O ministro Alexandre de Moraes abriu, na manhã desta terça-feira (9), o voto sobre o processo que investiga a suposta tentativa de golpe após as eleições de 2022. No plenário da Primeira Turma do Supremo Tribunal Federal (STF), ele reiterou que a Corte já reconheceu a existência de “atos executórios” destinados a manter Jair Bolsonaro no poder e afirmou não haver dúvida quanto à tentativa de abolição do Estado Democrático de Direito.

Voto do relator sustenta narrativa de golpe

Ao dar início à exposição, Moraes declarou que, desde 2021, ocorreram ações públicas voltadas a desacreditar o sistema eleitoral. Entre elas, citou a live de julho daquele ano, quando Bolsonaro questionou as urnas eletrônicas, e a entrevista de 3 de agosto, em que apresentou supostos laudos apontando fraudes na votação. Para o relator, esses episódios configuram “ameaças graves” à Justiça Eleitoral e constituem parte de uma organização que buscava impedir a posse do presidente eleito Luiz Inácio Lula da Silva.

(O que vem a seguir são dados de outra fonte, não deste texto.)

/-- R34, R7 (the model's instance of the parameter DEFAULT_PARAMS: assumption 4): the numbers the window shows after reset,
limb 0 of each parameter at its lowest offset (R64). -/
def Obligations.DefaultParameters : Prop :=
  ((List.range 8).map fun k => hostRead State.reset (0x100 + 4 * k)) =
    [0xFFFFFFFF#32, 0xFFFFFFFF#32, 0x00000000#32, 0xFFFFFFFF#32, 0xFFFFFFFF#32, 0xFFFFFFFF#32, 0xFFFFFFFF#32, 0xFFFFFFFE#32].map
      Answer.value ∧
  ((List.range 8).map fun k => hostRead State.reset (0x120 + 4 * k)) =
    [0xFFFFFFFC#32, 0xFFFFFFFF#32, 0x00000000#32, 0xFFFFFFFF#32, 0xFFFFFFFF#32, 0xFFFFFFFF#32, 0xFFFFFFFF#32, 0xFFFFFFFE#32].map
      Answer.value ∧
  ((List.range 8).map fun k => hostRead State.reset (0x140 + 4 * k)) =
    [0x4D940E93#32, 0xDDBCBD41#32, 0x15AB8F92#32, 0xF39789F5#32, 0xCF6509A7#32, 0x4D5A9E4B#32, 0x9D9F5E34#32, 0x28E9FA9E#32].map
      Answer.value ∧
  ((List.range 8).map fun k => hostRead State.reset (0x160 + 4 * k)) =
    [0x334C74C7#32, 0x715A4589#32, 0xF2660BE1#32, 0x8FE30BBF#32, 0x6A39C994#32, 0x5F990446#32, 0x1F198119#32, 0x32C4AE2C#32].map
      Answer.value ∧
  ((List.range 8).map fun k => hostRead State.reset (0x180 + 4 * k)) =
    [0x2139F0A0#32, 0x02DF32E5#32, 0xC62A4740#32, 0xD0A9877C#32, 0x6B692153#32, 0x59BDCEE3#32, 0xF4F6779C#32, 0xBC3736A2#32].map
      Answer.value ∧
  ((List.range 8).map fun k => hostRead State.reset (0x1A0 + 4 * k)) =
    [0x39D54123#32, 0x53BBF409#32, 0x21C6052B#32, 0x7203DF6B#32, 0xFFFFFFFF#32, 0xFFFFFFFF#32, 0xFFFFFFFF#32, 0xFFFFFFFE#32].map
      Answer.value

/-- R270: the reset input gives every piece of architectural state its reset value from any state, a running command included. -/
def Obligations.ResetInputFromAnyState : Prop :=
  ∀ (s : State) (rest : List Event), s.events = .rst :: rest → ∃ t, step s = .next t ∧ t.arch = State.reset.arch

/-! ### The field family (R120 to R135) -/

/-- R121: MODADD. -/
def Obligations.ModaddRule : Prop :=
  ∀ (s : State) (m : Modulus) (rd ra rb : RegNum), exec (.modadd m rd ra rb) s = .next (
    if ¬ GoodModulus (modulusValue s m) then s.failed .badModulus
    else if ¬ (s.regs[ra].toNat < modulusValue s m ∧ s.regs[rb].toNat < modulusValue s m) then s.failed .operandRange
    else s.fieldDone rd ((s.regs[ra].toNat + s.regs[rb].toNat) % modulusValue s m))

/-- R123: MODSUB. -/
def Obligations.ModsubRule : Prop :=
  ∀ (s : State) (m : Modulus) (rd ra rb : RegNum), exec (.modsub m rd ra rb) s = .next (
    if ¬ GoodModulus (modulusValue s m) then s.failed .badModulus
    else if ¬ (s.regs[ra].toNat < modulusValue s m ∧ s.regs[rb].toNat < modulusValue s m) then s.failed .operandRange
    else s.fieldDone rd ((s.regs[ra].toNat + (modulusValue s m - s.regs[rb].toNat)) % modulusValue s m))

/-- R125: MODMUL. -/
def Obligations.ModmulRule : Prop :=
  ∀ (s : State) (m : Modulus) (rd ra rb : RegNum), exec (.modmul m rd ra rb) s = .next (
    if ¬ GoodModulus (modulusValue s m) then s.failed .badModulus
    else if ¬ (s.regs[ra].toNat < modulusValue s m ∧ s.regs[rb].toNat < modulusValue s m) then s.failed .operandRange
    else s.fieldDone rd (s.regs[ra].toNat * s.regs[rb].toNat % modulusValue s m))

/-- R127: MONTMUL. The result is the residue that 2^256 multiplies to the product. -/
def Obligations.MontmulRule : Prop :=
  ∀ (s : State) (m : Modulus) (rd ra rb : RegNum), ∃ r : Nat,
    (GoodModulus (modulusValue s m) → r < modulusValue s m ∧
      2 ^ 256 * r % modulusValue s m = s.regs[ra].toNat * s.regs[rb].toNat % modulusValue s m) ∧
    exec (.montmul m rd ra rb) s = .next (
      if ¬ GoodModulus (modulusValue s m) then s.failed .badModulus
      else if ¬ (s.regs[ra].toNat < modulusValue s m ∧ s.regs[rb].toNat < modulusValue s m) then s.failed .operandRange
      else s.fieldDone rd r)

/-- R129: MODINV. The result is the number in [1, m) that multiplies the operand to 1, and NO_INVERSE is raised exactly when the
operand is not coprime to the modulus. -/
def Obligations.ModinvRule : Prop :=
  ∀ (s : State) (m : Modulus) (rd ra : RegNum), ∃ r : Nat,
    (GoodModulus (modulusValue s m) → s.regs[ra].toNat < modulusValue s m →
      Nat.gcd s.regs[ra].toNat (modulusValue s m) = 1 →
      1 ≤ r ∧ r < modulusValue s m ∧ s.regs[ra].toNat * r % modulusValue s m = 1) ∧
    exec (.modinv m rd ra) s = .next (
      if ¬ GoodModulus (modulusValue s m) then s.failed .badModulus
      else if ¬ s.regs[ra].toNat < modulusValue s m then s.failed .operandRange
      else if Nat.gcd s.regs[ra].toNat (modulusValue s m) ≠ 1 then s.failed .noInverse
      else s.fieldDone rd r)

/-- R131: MODEXP. The exponent is any 256-bit value, and a^0 is 1. -/
def Obligations.ModexpRule : Prop :=
  ∀ (s : State) (m : Modulus) (rd ra rb : RegNum), exec (.modexp m rd ra rb) s = .next (
    if ¬ GoodModulus (modulusValue s m) then s.failed .badModulus
    else if ¬ s.regs[ra].toNat < modulusValue s m then s.failed .operandRange
    else s.fieldDone rd (s.regs[ra].toNat ^ s.regs[rb].toNat % modulusValue s m))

Além do ex-presidente, são réus no processo os ex-ministros Augusto Heleno, Anderson Torres, Paulo Sérgio Nogueira, Walter Braga Netto, o ex-diretor da Abin Alexandre Ramagem, o ex-comandante da Marinha Almir Garnier e o tenente-coronel Mauro Cid. Segundo Moraes, todos compunham o “núcleo central” da mobilização que culminou nos eventos de 8 de janeiro de 2023, em Brasília.

O ministro destacou ainda a apreensão de uma agenda pessoal de Augusto Heleno, onde haveria anotações consideradas golpistas. “Não é razoável achar normal um general quatro estrelas registrar pautas que afrontam a Constituição”, afirmou.

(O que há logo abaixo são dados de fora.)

-- ==== Sys2Proof/Laws/Codec.lean ====
section
/-! SUPPORT. The byte strings of the codec: 32 bytes spell one 256-bit number (R10, R190). -/

namespace Sys2Proof.Machine

theorem beInt_append (l : List Byte) (b : Byte) : beInt (l ++ [b]) = 256 * beInt l + b.toNat := by
  simp [beInt]

/-- The big-endian bytes of a number, read back. -/
theorem beInt_bytes : ∀ (n v : Nat), beInt ((List.range n).map fun k => BitVec.ofNat 8 (v / 2 ^ (8 * (n - 1 - k)))) = v % 2 ^ (8 * n) := by
  intro n
  induction n with
  | zero => intro v; simp [beInt, Nat.mod_one]
  | succ n ih =>
    intro v
    have hpre : ((List.range n).map fun k => BitVec.ofNat 8 (v / 2 ^ (8 * (n + 1 - 1 - k)))) =
        (List.range n).map fun k => BitVec.ofNat 8 (v / 256 / 2 ^ (8 * (n - 1 - k))) := by
      refine List.map_congr_left fun k hk => ?_
      have hk := List.mem_range.1 hk
      rw [Nat.div_div_eq_div_mul, show (256 : Nat) = 2 ^ 8 by norm_num, ← pow_add, show 8 + 8 * (n - 1 - k) = 8 * (n + 1 - 1 - k) by omega]
    rw [List.range_succ, List.map_append, hpre]
    simp only [List.map_cons, List.map_nil]
    rw [beInt_append, ih]
    have hb : (BitVec.ofNat 8 (v / 2 ^ (8 * (n + 1 - 1 - n)))).toNat = v % 256 := by simp
    rw [hb, show 8 * (n + 1) = 8 + 8 * n by ring, pow_add, show (2 : Nat) ^ 8 = 256 by norm_num, Nat.mod_mul]
    ring

/-- Bytes of a buffer that spell a number are read back as that number (R10: BEint is the inverse of BE32). -/
theorem beInt_of_spells {buf : Vector Byte 65} {start v : Nat} (hs : start + 32 ≤ 65) (h : Spells buf start v) :
    beInt ((buf.toList.drop start).take 32) = v := by
  have hl : (buf.toList.drop start).take 32 = (List.range 32).map fun k => BitVec.ofNat 8 (v / 2 ^ (8 * (32 - 1 - k))) := by
    refine List.ext_getElem (by simp; omega) fun k h1 h2 => ?_
    have hk : k < 32 := by simpa using h2
    have hb := h.2 k hk
    rw [Vector.getElem?_eq_getElem (by omega)] at hb
    simp only [List.getElem_take, List.getElem_drop, List.getElem_map, List.getElem_range, Vector.getElem_toList]
    exact Option.some.inj hb
  rw [hl, beInt_bytes, Nat.mod_eq_of_lt h.1]

theorem encodedX_of_spells {buf : Vector Byte 65} {x : Nat} (h : Spells buf 1 x) : encodedX buf = x := beInt_of_spells (by norm_num) h

theorem encodedY_of_spells {buf : Vector Byte 65} {y : Nat} (h : Spells buf 33 y) : encodedY buf = y := beInt_of_spells (by norm_num) h

/-- A byte of `BE32`, as a quotient. -/
theorem beByte_eq (v : Word) (k : Nat) : beByte v k = BitVec.ofNat 8 (v.toNat / 2 ^ (8 * (31 - k))) := by
  apply BitVec.eq_of_toNat_eq
  simp [beByte, BitVec.extractLsb'_toNat, Nat.shiftRight_eq_div_pow]

/-- What PENCU writes spells both coordinates (R190). -/
theorem encodeFull_spells (x y : Word) : Spells (encodeFull x y) 1 x.toNat ∧ Spells (encodeFull x y) 33 y.toNat := by
  refine ⟨⟨x.isLt, fun k hk => ?_⟩, ⟨y.isLt, fun k hk => ?_⟩⟩
  · rw [Vector.getElem?_eq_getElem (by omega), ← beByte_eq]
    simp [encodeFull, show 1 + k ≤ 32 by omega]
  · rw [Vector.getElem?_eq_getElem (by omega), ← beByte_eq]
    simp [encodeFull, show ¬ 33 + k ≤ 32 by omega]

/-- What PENCC writes spells the abscissa (R190). -/
theorem encodeShort_spells (x y : Word) : Spells (encodeShort x y) 1 x.toNat := by
  refine ⟨x.isLt, fun k hk => ?_⟩
  rw [Vector.getElem?_eq_getElem (by omega), ← beByte_eq]
  simp [encodeShort, show 1 + k ≤ 32 by omega]

end Sys2Proof.Machine
end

Defesas contestam, mas ministro mantém delação e cronograma

Logo no início da sessão, Moraes rejeitou argumentos preliminares das defesas que pediam a anulação do processo. Um dos pontos questionados foi a delação premiada de Mauro Cid. Os advogados alegavam contradições entre oito depoimentos prestados pelo ex-auxiliar de Bolsonaro. O relator refutou a tese, declarou que a estratégia de dividir os temas partiu da Polícia Federal e classificou a alegação como “próxima da litigância de má-fé”.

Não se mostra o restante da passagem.